QAnon’s sprawl and constant evolution can make it difficult to follow. It started with a poster on 4chan who claimed to be a member of the federal government with high-level “Q” security clearance. Posts from Q dropped cryptic breadcrumbs that purportedly shed light on a pedophile ring being run by liberal elites. The conspiracy, which holds that Donald Trump is secretly battling this cabal despite opposition from the so-called “deep state,” has found ardent supporters among the president’s base.

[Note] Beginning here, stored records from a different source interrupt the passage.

theorem witness_IdleStateOnlyTicks : ∃ s : State, Idle s ∧ s.DT = 7 :=
  ⟨put 0x1200#16 busy, ⟨0x200#12, by decide +kernel, by decide +kernel⟩, by decide +kernel⟩

/-- Each instruction that a frame names answers a next state: `busy` for the forms that run, and the state of the fatal
condition for those that raise one. -/
theorem witness_RegisterFormsFrame :
    ∀ i ∈ [Instr.ldImm 1 9, .addImm 1 9, .ldReg 1 2, .orReg 1 2, .andReg 1 2, .xorReg 1 2, .ldVxDT 1, .rnd 1 9,
      .addReg 1 2, .sub 1 2, .shr 1 2, .subn 1 2, .shl 1 2], ∃ t, exec i busy = .next t := by
  have h : ∀ i ∈ [Instr.ldImm 1 9, .addImm 1 9, .ldReg 1 2, .orReg 1 2, .andReg 1 2, .xorReg 1 2, .ldVxDT 1, .rnd 1 9,
      .addReg 1 2, .sub 1 2, .shr 1 2, .subn 1 2, .shl 1 2], isNext (exec i busy) = true := by decide +kernel
  exact fun i hi => exists_of_isNext (h i hi)

theorem witness_PcFormsFrame :
    ∀ i ∈ [Instr.sys 0, .jp 9, .jpV0 9, .seImm 1 9, .sneImm 1 9, .seReg 1 2, .sneReg 1 2, .skp 1, .sknp 1, .skp 14,
      .sknp 14], ∃ t, exec i busy = .next t := by
  have h : ∀ i ∈ [Instr.sys 0, .jp 9, .jpV0 9, .seImm 1 9, .sneImm 1 9, .seReg 1 2, .sneReg 1 2, .skp 1, .sknp 1,
      .skp 14, .sknp 14], isNext (exec i busy) = true := by decide +kernel
  exact fun i hi => exists_of_isNext (h i hi)

theorem witness_StackFormsFrame :
    ∀ s ∈ [busy, { busy with sp := 16 }, { busy with sp := 0 }],
      (∃ t, exec (.call 0x300) s = .next t) ∧ ∃ t, exec .ret s = .next t := by
  have h : ∀ s ∈ [busy, { busy with sp := 16 }, { busy with sp := 0 }],
      isNext (exec (.call 0x300) s) = true ∧ isNext (exec .ret s) = true := by decide +kernel
  exact fun s hs => ⟨exists_of_isNext (h s hs).1, exists_of_isNext (h s hs).2⟩

theorem witness_MemoryFormsFrame :
    ∀ s ∈ [busy, { busy with I := 4095 }], ∀ i ∈ [Instr.ldBVx 1, .ldMemVx 1, .ldVxMem 1], ∃ t, exec i s = .next t := by
  have h : ∀ s ∈ [busy, { busy with I := 4095 }], ∀ i ∈ [Instr.ldBVx 1, .ldMemVx 1, .ldVxMem 1],
      isNext (exec i s) = true := by decide +kernel
  exact fun s hs i hi => exists_of_isNext (h s hs i hi)

/-- A run that draws, one that is out of bounds, and (vector D6) n = 0 with I above 4096: no unclipped row, so the
frame's condition on terminate and diag is not met there though base + rows is above 4096. -/
theorem witness_DisplayFormsFrame :
    (∀ s ∈ [busy, { busy with I := 4095 }], ∀ i ∈ [Instr.cls, .drw 0 1 2], ∃ t, exec i s = .next t) ∧
    (∃ (n : RowCount) (s t : State), n = 0 ∧ exec (.drw 0 1 n) s = .next t ∧
      s.base + visibleRows n (startRow (s.getV 1)) > 4096 ∧ ¬ 0 < visibleRows n (startRow (s.getV 1))) := by
  have h : ∀ s ∈ [busy, { busy with I := 4095 }], ∀ i ∈ [Instr.cls, .drw 0 1 2], isNext (exec i s) = true := by
    decide +kernel
  obtain ⟨t, ht⟩ := exists_of_isNext (r := exec (.drw 0 1 0) { busy with I := 0x2000 }) (by decide +kernel)
  exact ⟨fun s hs i hi => exists_of_isNext (h s hs i hi), 0, { busy with I := 0x2000 }, t, rfl, ht, by decide +kernel,
    by decide +kernel⟩

theorem witness_IndexTimerAndKeyFormsFrame :
    ∀ s ∈ [busy, regs []], ∀ i ∈ [Instr.ldI 9, .addIVx 1, .ldFVx 1, .ldVxK 1, .ldDTVx 1, .ldSTVx 1],
      ∃ t, exec i s = .next t := by
  have h : ∀ s ∈ [busy, regs []], ∀ i ∈ [Instr.ldI 9, .addIVx 1, .ldFVx 1, .ldVxK 1, .ldDTVx 1, .ldSTVx 1],
      isNext (exec i s) = true := by decide +kernel
  exact fun s hs i hi => exists_of_isNext (h s hs i hi)

/-- A view of the state before and after one step on the word. -/
def changed (op : Word) (s : State) (p : State → State → Bool) : Bool :=
  match step (put op s) with
  | .next t => p (put op s) t
  | .fault _ => false
  | .refused _ => false

/-- Each clause: a cycle that changes the framebuffer, a byte of memory, I, and sp. -/
theorem witness_OnlyTheNamedInstructionsWrite :
    changed 0x00E0#16 busy (fun s t => pixelAt s.fb 0 0 != pixelAt t.fb 0 0) = true ∧
    changed 0xF033#16 { busy with I := 4093 } (fun s t => s.mem.read 4095 != t.mem.read 4095) = true ∧
    changed 0xA300#16 busy (fun s t => s.I != t.I) = true ∧
    changed 0x2300#16 busy (fun s t => s.sp != t.sp) = true := by decide +kernel

/-- Each disjunct: a flag-producing form, and a form that names VF as its destination. -/
theorem witness_OnlyTheNamedInstructionsWriteVf :
    changed 0x8124#16 busy (fun s t => s.getV 15 != t.getV 15) = true ∧
    changed 0x6F09#16 busy (fun s t => s.getV 15 != t.getV 15) = true := by decide +kernel

/-- A plain instruction, a skip and a waiting key wait. -/
theorem witness_PcAdvancesByTwoOrFour :
    ∀ p ∈ [((0x8124#16 : Word), Instr.addReg 1 2), (0x3100#16, .seImm 1 0), (0xF10A#16, .ldVxK 1)],
      nextInstr (put p.1 busy) = some p.2 ∧ ∃ t, step (put p.1 busy) = .next t := by
  have h : ∀ p ∈ [((0x8124#16 : Word), Instr.addReg 1 2), (0x3100#16, .seImm 1 0), (0xF10A#16, .ldVxK 1)],
      nextInstr (put p.1 busy) = some p.2 ∧ isNext (step (put p.1 busy)) = true := by decide +kernel
  exact fun p hp => ⟨(h p hp).1, exists_of_isNext (h p hp).2⟩

theorem busy_inv : busy.Inv := by
  refine ⟨by decide +kernel, ?_⟩
  unfold atMostOneKey
  decide +kernel

theorem witness_StepKeepsTheInvariant : ∃ s t : State, s.Inv ∧ step s = .next t ∧ s.mem ≠ [] := by
  obtain ⟨t, ht⟩ := exists_of_isNext (r := step busy) (by decide +kernel)
  exact ⟨busy, t, busy_inv, ht, by decide +kernel⟩

theorem witness_HostOperationsKeepTheInvariant : ∃ s : State, s.Inv ∧ s.keyDown 9 = true :=
  ⟨busy, busy_inv, by decide +kernel⟩

/-- The longest image that loads, and the shortest that does not. -/
theorem witness_LoadPlacesTheImageOrFails :
    (∃ b : List Byte, b.length ≤ 3584 ∧ b.length = 3584) ∧ (∃ b : List Byte, b.length > 3584 ∧ b.length = 3585) :=
  by
  refine ⟨⟨List.replicate 3584 7, ?_⟩, ⟨List.replicate 3585 7, ?_⟩⟩ <;> rw [List.length_replicate] <;> decide

/-- Both sides of the range of `read_pixel`. -/
theorem witness_HostReads : (∃ i : Int, (i < 0 ∨ 2047 < i) ∧ i = -1) ∧ (∃ i : Int, (i < 0 ∨ 2047 < i) ∧ i = 2048) :=
  ⟨⟨-1, by decide⟩, ⟨2048, by decide⟩⟩

theorem witness_InitialiseResetsEverything : (∃ a : Nat, a < 80 ∧ a = 79) ∧ (∃ a : Nat, 80 ≤ a ∧ a = 80) :=
  ⟨⟨79, by decide⟩, ⟨80, by decide⟩⟩

theorem witness_ClsClearsTheFramebuffer : ∃ p : Nat, p < 2048 ∧ p = 2047 := ⟨2047, by decide⟩

end Sys2Proof.Tests
end

/-! ### Terminate: raised by every fatal condition, lowered by `initialise` only, read by no cycle (10_state.md R26) -/

namespace Sys2Proof.Machine

open Sys2Proof

/-! #### What executing an instruction does to `terminate` and `diag` -/

/-- An answer raises the fatal condition `f` in `s` and does nothing else; for no `f`, it is a next state with `terminate`
and `diag` as they were (60_exceptions.md R112, R121). -/
def RaisesExactly (f : Option Fatal) (s : State) (r : Res) : Prop :=
  match f with
  | some f => r = .next (raiseFatal f s)
  | none => ∃ t, r = .next t ∧ t.terminate = s.terminate ∧ t.diag = s.diag

theorem raisesExactly_some {f : Fatal} {s : State} {r : Res} :
    RaisesExactly (some f) s r ↔ r = .next (raiseFatal f s) := Iff.rfl

theorem raisesExactly_none {s t : State} (hterm : t.terminate = s.terminate) (hdiag : t.diag = s.diag) :
    RaisesExactly none s (.next t) := ⟨t, rfl, hterm, hdiag⟩

/-- An answer that raises exactly `f` is a next state, and `terminate` is raised if `f` is a condition. -/
theorem RaisesExactly.exists_next {f : Option Fatal} {s : State} {r : Res} (h : RaisesExactly f s r) :
    ∃ t, r = .next t ∧ t.terminate = (s.terminate || f.isSome) := by
  cases f with
  | some f => exact ⟨_, h, by simp⟩
  | none =>
    obtain ⟨t, ht, hterm, -⟩ := h
    exact ⟨t, ht, by simp [hterm]⟩

theorem skipIf_raisesExactly (c : Bool) (s : State) : RaisesExactly none s (skipIf c s) := by
  cases c <;> exact raisesExactly_none rfl rfl

theorem withAddrs_raisesExactly (op : Word) (count : Nat) {body : State → State} {s : State}
    (hterm : (body s).terminate = s.terminate) (hdiag : (body s).diag = s.diag) :
    RaisesExactly (boundsFatal op s count) s (withAddrs op s.base count body s) := by
  by_cases hbad : 0 < count ∧ s.I.toNat + count > 4096
  · rw [boundsFatal, if_pos hbad]
    exact withAddrs_bad hbad.1 hbad.2
  · rw [boundsFatal, if_neg hbad, withAddrs_ok (by simp only [State.base]; omega)]
    exact raisesExactly_none hterm hdiag

theorem withKey_raisesExactly (op : Word) (x : Reg) (s : State) {k : Bool → Res}
    (hk : ∀ down, RaisesExactly none s (k down)) :
    RaisesExactly (if (s.getV x).toNat > 15 then some (.keyIndex op (s.getV x)) else none) s (withKey op x s k) := by
  by_cases hx : (s.getV x).toNat < 16
  · rw [if_neg (by omega), withKey, dif_pos hx]
    exact hk _
  · rw [if_pos (by omega), withKey, dif_neg hx]
    exact raisesExactly_some.2 rfl

theorem execRet_raisesExactly (s : State) :
    RaisesExactly (if s.sp.val = 0 then some (.stackUnderflow (encode .ret)) else none) s (execRet s) := by
  unfold execRet
  cases hp : popPc s with
  | none => simp [popPc_eq_none hp, raisesExactly_some]
  | some t =>
    obtain ⟨k, hk, hsp, rfl⟩ := popPc_eq_some hp
    rw [if_neg (by omega)]
    exact raisesExactly_none rfl rfl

Watkins’ precise role in QAnon is murky. At a minimum, he is widely recognized as having played an instrumental part in giving the movement a platform where it could flourish as he has publicly encouraged the conspiracy. When he was subpoenaed to testify before Congress, he wore a “Q” pin. Just weeks ago, he was a featured speaker at a QAnon conference in Phoenix. In addition to running QAnon’s home on 8kun, the fact-checking site Logically.ai reported this month that Watkins appears to be playing a role in facilitating online QAnon community hubs elsewhere.

Brennan, 8chan’s original founder, has suggested Watkins’ involvement goes deeper, positing he took advantage of his power as the owner of 8kun to essentially hijack the account that claims to be Q. Other researchers and journalists have raised the possibility that Watkins has some involvement or knowledge of who runs the account. Watkins has denied that claim, or having acted as Q.

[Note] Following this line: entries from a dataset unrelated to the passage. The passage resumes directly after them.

-- ==== Sys2Proof/Config.lean ====
section
/-! DEFINITION. What is fixed for the whole life of a block (spec/10_state.md R21): the constants the source fixes
(spec/00_scope.md R3, R4), the open parameters (R5) as opaque constants with exactly the constraints R5 puts on them,
and the free bytes that unspecified buffer bytes read as. Nothing here is evaluated: an opaque constant has no value
that a proof can see. -/

namespace Sys2Proof.Config

/-! ### Constants (R3, R4) -/

/-- `CFG_HDR`, the configuration header's size. -/
abbrev cfgHdr : Nat := 24

/-- `NV_HDR`, the NVRAM header's size. -/
abbrev nvHdr : Nat := 20

/-- `NV_IMAGE`, the fixed NVRAM image size. -/
abbrev nvImage : Nat := 65536

/-- `NV_DATA_MAX`, the largest NVRAM data region. -/
abbrev nvDataMax : Nat := 65516

/-- `NV_FILL`, the filler after the data region. -/
def nvFill : Byte := 0xFF#8

/-- `NV_PAD`, the pad up to a 4-byte boundary. -/
def nvPad : Byte := 0x00#8

/-- `NAME_MAX`, the model name buffer's size. -/
abbrev nameMax : Nat := 16

/-- `KS_STEP`, what one key adds to byte 0 of `KeyState`. -/
def ksStep : Byte := 8#8

/-- `CSUM_EMPTY`, the checksum of an empty buffer. -/
def csumEmpty : Word := 0xFFFFFFFF#32

/-- `KS_SEED` (R4): the ASCII characters `NtgrBak` and the pad byte 0x00 (the spec's decision D12). -/
def ksSeed : Bytes8 := ⟨0x4E, 0x74, 0x67, 0x72, 0x42, 0x61, 0x6B, 0x00⟩

/-- The newline byte (R60; the spec's decision D35). -/
def newline : Byte := 0x0A#8

/-! ### Open parameters (R5) -/

/-- The block cipher, open (D13, R85; log entry 7): for each key a permutation of the 8-byte blocks, which is what the
inverse law of R5 says of the pair `BC_E`, `BC_D`. -/
opaque cipher : Bytes8 → Equiv.Perm Bytes8

/-- `BC_E(k, b)`. -/
def bcE (k b : Bytes8) : Bytes8 := cipher k b

/-- `BC_D(k, b)`. -/
def bcD (k b : Bytes8) : Bytes8 := (cipher k).symm b

/-- `CRC8(s)`, open (D25; log entry 8). -/
opaque crc8 : List Byte → Byte

/-- `NV_MAGIC`, open (D24; log entry 9). -/
opaque nvMagic : Word

/-- `NV_FIELD1`, open (D24; log entry 9). -/
opaque nvField1 : Byte

/-- The ten bytes of `NV_FIELD2`, open (D24; log entry 9). -/
opaque nvField2At : Fin 10 → Byte

/-- `NV_FIELD2` as a byte sequence. -/
def nvField2 : List Byte := List.ofFn nvField2At

/-- How far `CFG_MAX` lies above its least value 4097, open (D14; log entry 10). The bound is R5's
`CFG_MAX + 24 < 2^32`. -/
opaque cfgMaxAbove : Fin 4294963175

/-- `CFG_MAX` (R5): every value with `4096 < CFG_MAX` and `CFG_MAX + 24 < 2^32`, and no other. Irreducible, so that no
tactic counts up to it; `cfgMax_lower` and `cfgMax_upper` in Laws/Ops.lean are the two bounds. -/
@[irreducible] def cfgMax : Nat := cfgMaxAbove.val + 4097

/-- `BUF_CAP` (R6). -/
def bufCap : Nat := max nvImage (cfgMax + cfgHdr)

/-- One row of the model table: a name of 1 to 16 ASCII bytes, and its magic (R5). -/
structure RegistryRow where
  name : List Byte
  magic : Word
  deriving DecidableEq, Repr

/-- `unknown` in ASCII (R102). -/
def unknownName : List Byte := [0x75, 0x6E, 0x6B, 0x6E, 0x6F, 0x77, 0x6E]

/-- `WNDR4500v2` in ASCII (R100). -/
def wndrName : List Byte := [0x57, 0x4E, 0x44, 0x52, 0x34, 0x35, 0x30, 0x30, 0x76, 0x32]

/-- The rows of `REGISTRY` that the source does not print, open (D22; log entry 11): a first ASCII character, the
characters after it, and a magic. -/
opaque moreRows : List ((BitVec 7 × List (BitVec 7)) × Word)

/-- An open row: at most 16 ASCII bytes, at least one. -/
def rowOf (r : (BitVec 7 × List (BitVec 7)) × Word) : RegistryRow :=
  { name := (r.1.1 :: r.1.2.take (nameMax - 1)).map (fun c => c.setWidth 8), magic := r.2 }

/-- `REGISTRY` (R5): the two mandatory rows, then the open ones (log entry 11 says why their order is no loss). -/
def registry : List RegistryRow :=
  [{ name := unknownName, magic := 0x00000000#32 }, { name := wndrName, magic := 0x62744915#32 }] ++
    moreRows.map rowOf

/-! ### Free values -/

/-- The free byte an unspecified buffer byte reads as (R19, R22, U1; log entry 3): the `n`-th such read gets
`freeByte n`. -/
opaque freeByte : Nat → Byte

end Sys2Proof.Config
end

Even if he has no direct relationship to the QAnon account, as an active supporter of Q and the movement’s host, Watkins is an inextricable sustainer of a conspiracy that has falsely branded political opponents and innocent bystanders as pedophiles—despite his own apparent role in profiting from words that appeal to the real thing.

Correction: This article originally misstated the year Brennan ceded control to Watkins.